Man, if you ever wanted a dirty sport for doping – there you go.  Now in fairness, the testing is driving the users out of the sport slowly but surely.  As the testing science starts to catch the doping science, the peloton gets cleaner and cleaner and 2012 looks to be the beginning of a new era.  Two of the three podium winners for this year – Brad Wiggins and Chris Froome, both riding for Team Sky out of Britain – are outspoken anti-doping advocates.  Wiggins took the lead early and never let it go showing that, after 15 years of the dirtiest cycling around, clean riders aren’t only competitive, they’re champions.

Oh, but how do we know they’re not cheating?  In fairness, we don’t.  It’s easy to prove someone did – hey lookie here, a failed drug test from athlete L.  Much harder to prove that someone didn’t.  We have no failed tests, but we believe he cheated.  Mathematics to the rescue!

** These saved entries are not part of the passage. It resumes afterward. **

-- ==== Sys2Proof/Tests/Slice0.lean ====
section
/-! SUPPORT. Tests: the well-formedness checks refuse what they should; each statement's hypotheses are met by a concrete state; a few single steps. -/

namespace Sys2Proof.Tests

open Sys2Proof Sys2Proof.Machine

set_option Elab.async false

/-! ### Well-formedness refuses -/

theorem test_wf_origin : Instr.wf (.nop { id := 65536 } []) = false ∧ Instr.wf (.nop { mailbox := 16 } []) = false ∧
    Instr.wf (.ring 65536 0) = false ∧ Instr.wf (.mailboxClaim 0 16) = false ∧ Instr.wf (.nop { id := 65535, mailbox := 15 } []) = true := by decide

theorem test_wf_args : Instr.wf (.nop {} (List.replicate 1025 0)) = false ∧ Instr.wf (.nop {} (List.replicate 1024 0)) = true := by decide +kernel

theorem test_wf_frame : Instr.wf (.grist 0 { payload := List.replicate 8193 0 }) = false ∧ Instr.wf (.grist 0 { payload := List.replicate 8192 0 }) = true ∧
    Instr.wf (.turn 136 {}) = false ∧ Instr.wf (.helloTimer 136) = false ∧ Instr.wf (.switch (.twin 4) {}) = false ∧ Instr.wf (.switch (.haul 136) {}) = false ∧
    Instr.wf (.switch (.twin 3) {}) = true ∧ Instr.wf (.journal (.twin 3, {}) [(.twin 4, {})]) = false ∧ Instr.wf (.stateCopy [(.haul 136, {})] {} 0) = false := by decide +kernel

theorem test_wf_lanes : Instr.wf (.commaPeriod (.haul 136) {}) = false ∧ Instr.wf (.commaPeriod (.twin 4) {}) = false ∧
    Instr.wf (.firstBoundaryCheck (.twin 4) 0 0) = false ∧ Instr.wf (.codewordDecode (.haul 0) [0] [0]) = false ∧
    Instr.wf (.codewordDecode (.haul 136) (List.replicate 514 0) (List.replicate 30 0)) = false ∧
    Instr.wf (.codewordDecode (.haul 135) (List.replicate 514 0) (List.replicate 30 0)) = true ∧
    Instr.wf (.codewordDecode (.twin 3) (List.replicate 514 0) (List.replicate 30 0)) = false ∧
    Instr.wf (.codewordDecode (.twin 3) (List.replicate 514 0) (List.replicate 14 0)) = true := by decide +kernel

theorem test_wf_dies : Instr.wf (.spareTimeout 8) = false ∧ Instr.wf (.hbmRefresh 8 0) = false ∧ Instr.wf (.scrubRead 8 0 .clean) = false ∧
    Instr.wf (.thermalReading 8 0) = false ∧ Instr.wf (.hbmActivate 8 0 0) = false ∧ Instr.wf (.hbmActivate 0 1024 0) = false ∧
    Instr.wf (.hbmActivate 0 0 32768) = false ∧ Instr.wf (.hbmActivate 7 1023 32767) = true := by decide

theorem test_wf_pipes_and_ticks : Instr.wf (.alcPeriodEnd 512) = false ∧ Instr.wf (.scopeEndRecord 512 true) = false ∧
    Instr.wf (.spargeDatagramSend 0 8 true) = false ∧ Instr.wf (.tickBoundary (2 ^ 48)) = false ∧ Instr.wf (.tickBoundary (2 ^ 48 - 1)) = true ∧
    Instr.wf (.beamMashFinish 512 0 0 0 0) = false ∧ Instr.wf (.tunAdderOp 0 0 2 0 (.satWrite true) .clean) = false := by decide

theorem test_wf_dumps : Instr.wf (.tileDump { pipe := 512 } []) = false ∧ Instr.wf (.tileDump { die := 8 } []) = false ∧
    Instr.wf (.replayDump { tile := 128 } []) = false ∧ Instr.wf (.tileDump {} [{ cell := 4224 }]) = false ∧ Instr.wf (.tileDump {} [{ cell := 4223 }]) = true ∧
    Instr.wf (.stripDone { tile := 128 } []) = false ∧ Instr.wf (.stripDone {} [{ cell := 16640 }]) = false ∧
    Instr.wf (.stripDone {} [{ cell := 16639 }]) = true := by decide

theorem test_wf_datagrams : Instr.wf (.mgmtOpen { mailbox := 16 }) = false ∧ Instr.wf (.mgmtRequest { session := 65536 }) = false ∧
    Instr.wf (.mgmtRequest { body := List.replicate 1025 0 }) = false ∧ Instr.wf (.sessionTimeout 65536) = false ∧
    Instr.wf (.ack { payload := List.replicate 33 0 }) = false ∧ Instr.wf (.ack { payload := List.replicate 32 0 }) = true ∧
    Instr.wf (.nodeHeardExpiry 32) = false := by decide +kernel

theorem test_wf_registers : Instr.wf (.cqConsWrite 4 0) = false ∧ Instr.wf (.dmaStart 8 0) = false ∧ Instr.wf (.dmaTransferDone 8 [] false .clean) = false ∧
    Instr.wf (.registerWrite 0 2 0) = false ∧ Instr.wf (.registerWrite 0 (2 ^ 20) 0) = false ∧ Instr.wf (.registerWrite 65536 0 0) = false ∧
    Instr.wf (.bar2Access 0 false (2 ^ 36) 1 [] .clean) = false ∧ Instr.wf (.bar2Access 0 false 0 (2 ^ 36) [] .clean) = true := by decide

I love this stuff – as an engine fanatic (I loooove automotive engines) I learned everything I could about them, digging deeper and deeper and unearthing all sorts of mathematical models.  Imagine how pleased I was to find that similar mathematical models exist for people!  An engine can pump X amount of air in a given time frame.  Using known data, we can determine the reasonable expected performance of any given engine without having to actually measure it.  When it performs well outside our expectations then either our data presumptions are wrong or they’re cheating.  With people it’s even easier – there’s far fewer criteria.  With a small handful of exceptions, none of which are racing in the Tour de France, we’re all 2-lungs, 1 heart, air-breathing, calorie burning machines.  We vary in how much air we can breathe or how efficiently we pedal a bike (or run) or how much of our food is turned into energy at the pedal but we all function within a range, elite cyclists in a pretty narrow and specific range.  That translates to a specific output (watts) per kilogram of body mass.  That power output can be used to predict performance, particularly when climbing.  So working the math on a rider’s weight and hill-climbing performance, we can determine their power output per kilogram with pretty good accuracy.  Compare their actual output performance with the statistical norms and tah-dah!  We have a winner, or a cheater.

So – how do we know that Brad Wiggins and the rest of the Tour leaders aren’t cheaters?  Again, we don’t – but we can say that their performance ranks where it should.  In fact, in  the climbing stages of the 2012 race, the best times wouldn’t have got them into the top 40 just a couple of years ago.  They’re riding like elite human not superhumans and they’re winning.  Now that’s big.